Non Hodgkin Lymphoma Clinical Trial
Cytomegalovirus (CMV) Vaccine in Donors and Recipients Undergoing Allogeneic Hematopoietic Cell Transplant (HCT)
Summary
The purpose of this trial is to evaluate a CMV vaccine given to related donor/recipient pairs (donors prior to peripheral blood stem cell donation and CMV-seropositive recipients just before and after transplantation) and CMV-seropositive recipient-only subjects (related or unrelated) to determine incidence rates of CMV infection, disease, and other complications from immunosuppression and/or transplantation. The outcomes for the groups receiving CMV vaccine will be compared to the outcomes for the group that received the placebo vaccine to see if there is a clinical benefit. For this trial, donors and recipients must have matched HLA genotype (matched at 5/6 or 6/6 HLA loci).
Full Description
This study was run by Vical and the record was transferred to Astellas on 1/8/2013.
Trial will enroll up to 240 subjects (160 recipients and 80 donors). Qualified donors and/or CMV-seropositive recipients (donor/recipient pairs or recipient-only subjects) will be assigned randomly to receive either a CMV vaccine or a placebo vaccine. Donors will receive 3 vaccines prior to donation and recipients will receive 1 vaccine pretransplant and up to three vaccines posttransplant. Recipients will be followed for up to 1 year after transplant to evaluate the safety of the vaccine and to see if there is a clinical benefit in the group that received the CMV vaccine.
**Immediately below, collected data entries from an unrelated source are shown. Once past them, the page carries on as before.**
/-! ## One access (R302) -/

/-- How an access stands to others: whether it is atomic or synchronising (never checked for races, R294), and whether it is performed
at the home point (R281). -/
structure Mode where
  sync : Bool
  home : Bool
deriving DecidableEq, Repr

def Mode.plain : Mode := ⟨false, false⟩
def Mode.relaxed : Mode := ⟨true, false⟩

/-- The page request that already covers an address, among those of the lanes before (R261: each page is translated once). -/
def knownFault (ctx va : Nat) (parks : List (Nat × ParkReq)) : Option (Span × Nat) :=
  parks.findSome? fun (_, r) => match r with
    | .page sps _ _ => sps.find? fun (sp, _) => sp.ctx == ctx && sp.base == spanBase sp.level va
    | _ => none

/-- Whether a beam's accesses take effect at their home points before its later ones (R453). -/
def Frame.ordered (f : Frame) : Bool := f.b.ord && !f.lantern

/-- What an access to a module that does not answer comes to: a thread's lane parks, and a section waits where it is; once it has waited long
enough it takes ACCESS_VIOLATION, and its write may have been performed (R485). -/
def State.unanswered (s : State) (f : Frame) (va loc e bits : Nat) : LaneOut × State :=
  let park := LaneOut.park (.other (.answer [(0, va, loc)] e bits (moduleOf loc) (s.clockAt f.pl.core)))
  if f.lantern then
    match s.waited (.lantern (f.pl.core - 288)) f.pl.core loc with
    | (true, s) => (.fault (.at_ causeAccess (bits + 8) va), if bits % 2 = 1 then s.doubt loc (wordsIn e) else s)
    | (false, s) => (park, s)
  else (park, s)

/-- Steps 2 and 3 of R302: alignment, then translation. -/
def State.spot (s : State) (f : Frame) (parks : List (Nat × ParkReq)) (acc : Access) (e va : Nat) : Except LaneOut Page × State :=
  if va % e ≠ 0 then (.error (.fault (.at_ causeAlign 0 va)), s)
  else match knownFault f.pl.ctx va parks with
    | some (sp, reason) => (.error (.park (.page [(sp, reason)] va acc.bits)), s)
    | none => match s.reach f.pl.core f.pl.ctx va acc with
      | (.page p, s) =>
        (.ok { p with now := f.ordered, unit := if e = 8 ∨ e = 16 then 8 else 4 },
          if p.rd then s.drainChecked (wordLoc p.loc) (wordsIn e) else s)
      | (.deny bits, s) => (.error (.fault (.at_ causeAccess bits va)), s)
      | (.silent loc bits, s) => let (o, s) := s.unanswered f va loc e bits; (.error o, s)
      | (.fault reason level, s) => (.error (.park (.page [(⟨f.pl.ctx, spanBase level va, level⟩, reason)] va acc.bits)), s)

/-- Step 4 of R302, for an access to `n` words (R294, R298). -/
def State.raced (s : State) (f : Frame) (m : Mode) (p : Page) (n : Nat) : Bool :=
  p.rd && !m.sync && !f.lantern && (List.range n).any fun i => s.races f.pl.wg (wordLoc p.loc + 4 * i)

/-! ## Reads ahead of their turn (R278, R281) -/

/-- Glances of a lane that its access at a location makes too old (R272). -/
def State.spend (s : State) (f : Frame) (l loc : Nat) : State :=
  if ((s.beam? f.a).map fun b => (b.lane l).early.isEmpty).getD true then s
  else s.modBeam f.a fun b => b.modLane l fun x => { x with early := Glance.apart x.early loc }

/-- A read of a block by a lane's thread takes effect now, though its turn has not come; not while the core has writes of its own to the
block under way (R272, R278). -/
def State.glance (s : State) (a : Agent) (l loc : Nat) (wide : Bool) : State :=
  let size := if wide then 16 else 8
  let base := loc - loc % size
  let k := s.core (s.place a).core
  let held := match smGet? k.lines (base / 64) with
    | some x => !x.dirty.isEmpty
    | none => false
  let silent := isSystem base && s.resolve base == base && (decide (s.mod.domain ≤ moduleOf base) || s.mod.silent.contains (moduleOf base))
  if held || silent || k.flights.any fun f => f.loc / 16 == base / 16 then s
  else s.modBeam a fun b =>
    if b.frontier.any fun e => e.kind == .runnable && e.lanes.testBit l then
      let at_ := (List.range (size / 4)).map fun i => base + 4 * i
      b.modLane l fun x => { x with early := Glance.apart x.early base ++ [⟨base, at_.map s.homeWord, at_.map s.stampsAt⟩] }
    else b

/-- A line comes into the core's cache ahead of a read that a thread may make, with the rights and attributes of its page, which a TLB
holds (R249 to R251, R281); not while the core has writes of its own to the line under way. -/
def State.takeEarly (s : State) (a : Agent) (va : Nat) : State :=
  let pl := s.place a
  let known := ((s.core pl.core).tlb ++ (s.die pl.die).tlb).any fun t => t.covers pl.ctx (va % 2 ^ 72)
  match s.reach pl.core pl.ctx va .load with
  | (.page p, s') =>
    if known && p.cached && !((s.core pl.core).flights.any fun f => f.loc / 64 == p.loc / 64) then
      s'.fetchLine pl.core (p.loc / 64) p.evp .early
    else s
  | _ => s

/-- After a synchronising instruction no thread of its path uses a read from before it (R278). -/
def State.forgetEarly (s : State) (a : Agent) (lanes : Nat) : State :=
  match s.beam? a with
  | none => s
  | some b =>
    if (b.lanes.all fun x => x.early.isEmpty) then s
    else s.setBeam a { b with lanes := b.lanes.mapIdx fun l x => if lanes.testBit l then x.forget else x }

/-! ## Reads -/

/-- Whether an access goes to the home point: it must, or no cache holds its page (R281). -/
def Page.atHome (p : Page) (m : Mode) : Bool := m.home || !p.cached

/-- The words at a home point as a lane's thread reads them: those of a read that took effect ahead of its turn, or the present ones. -/
def State.readHome (s : State) (f : Frame) (p : Page) (l loc n : Nat) : List CW × List Stamp × State :=
  let seen := if p.now then none else ((s.beam? f.a).bind fun b => Glance.find (b.lane l).early loc n)
  match seen with
  | some (ws, sts) => (ws, sts, s.passCache f.pl.core loc)
  | none =>
    let s := ((s.spend f l loc).passCache f.pl.core loc).sliceRead loc p.alloc
    let at_ := (List.range n).map fun i => loc + 4 * i
    (at_.map s.homeWord, at_.flatMap s.stampsAt, s)

/-- The words of one single-copy atomic part of a read, with the stamps they carry (R271, R281, R297). -/
def State.readPart (s : State) (f : Frame) (m : Mode) (p : Page) (l loc : Nat) : Nat → List CW × List Stamp × State
  | 0 => ([], [], s)
  | n + 1 =>
    if p.atHome m then s.readHome f p l loc (n + 1)
    else
      let (w, s) := (s.spend f l loc).readWord f.pl.core f.pl.ctx p loc
      let st := match smGet? (s.core f.pl.core).lines (loc / 64) with
        | some x => (smGet? x.stamps (loc % 64 / 4)).getD []
        | none => []
      let (ws, sts, s) := s.readPart f m p l (loc + 4) n
      (w :: ws, st ++ sts, s)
The incidence rates of CMV infection, disease, and other complications from immunosuppression and/or transplantation will be studied.
Eligibility Criteria
Inclusion Criteria:
males and females age 18-65
5/6 or 6/6 classic HLA allele-matched donor
planned GCSF-mobilized peripheral blood stem cell transplant
CMV-seropositive recipient
planned transplant with minimal or no T-cell depletion
Acute Lymphoblastic Leukemia (ALL) in first or second remission; Acute Myeloid Leukemia (AML) in first or second remission; Chronic Myelogenous Leukemia (CML) in first chronic or accelerated phase, or in second chronic phase; Hodgkin's and non-Hodgkin's lymphoma; myelodysplastic syndrome
Exclusion Criteria:
planned prophylactic cytomegalovirus antiviral therapy
planned immunosuppression with alemtuzumab (CAMPATH-IH)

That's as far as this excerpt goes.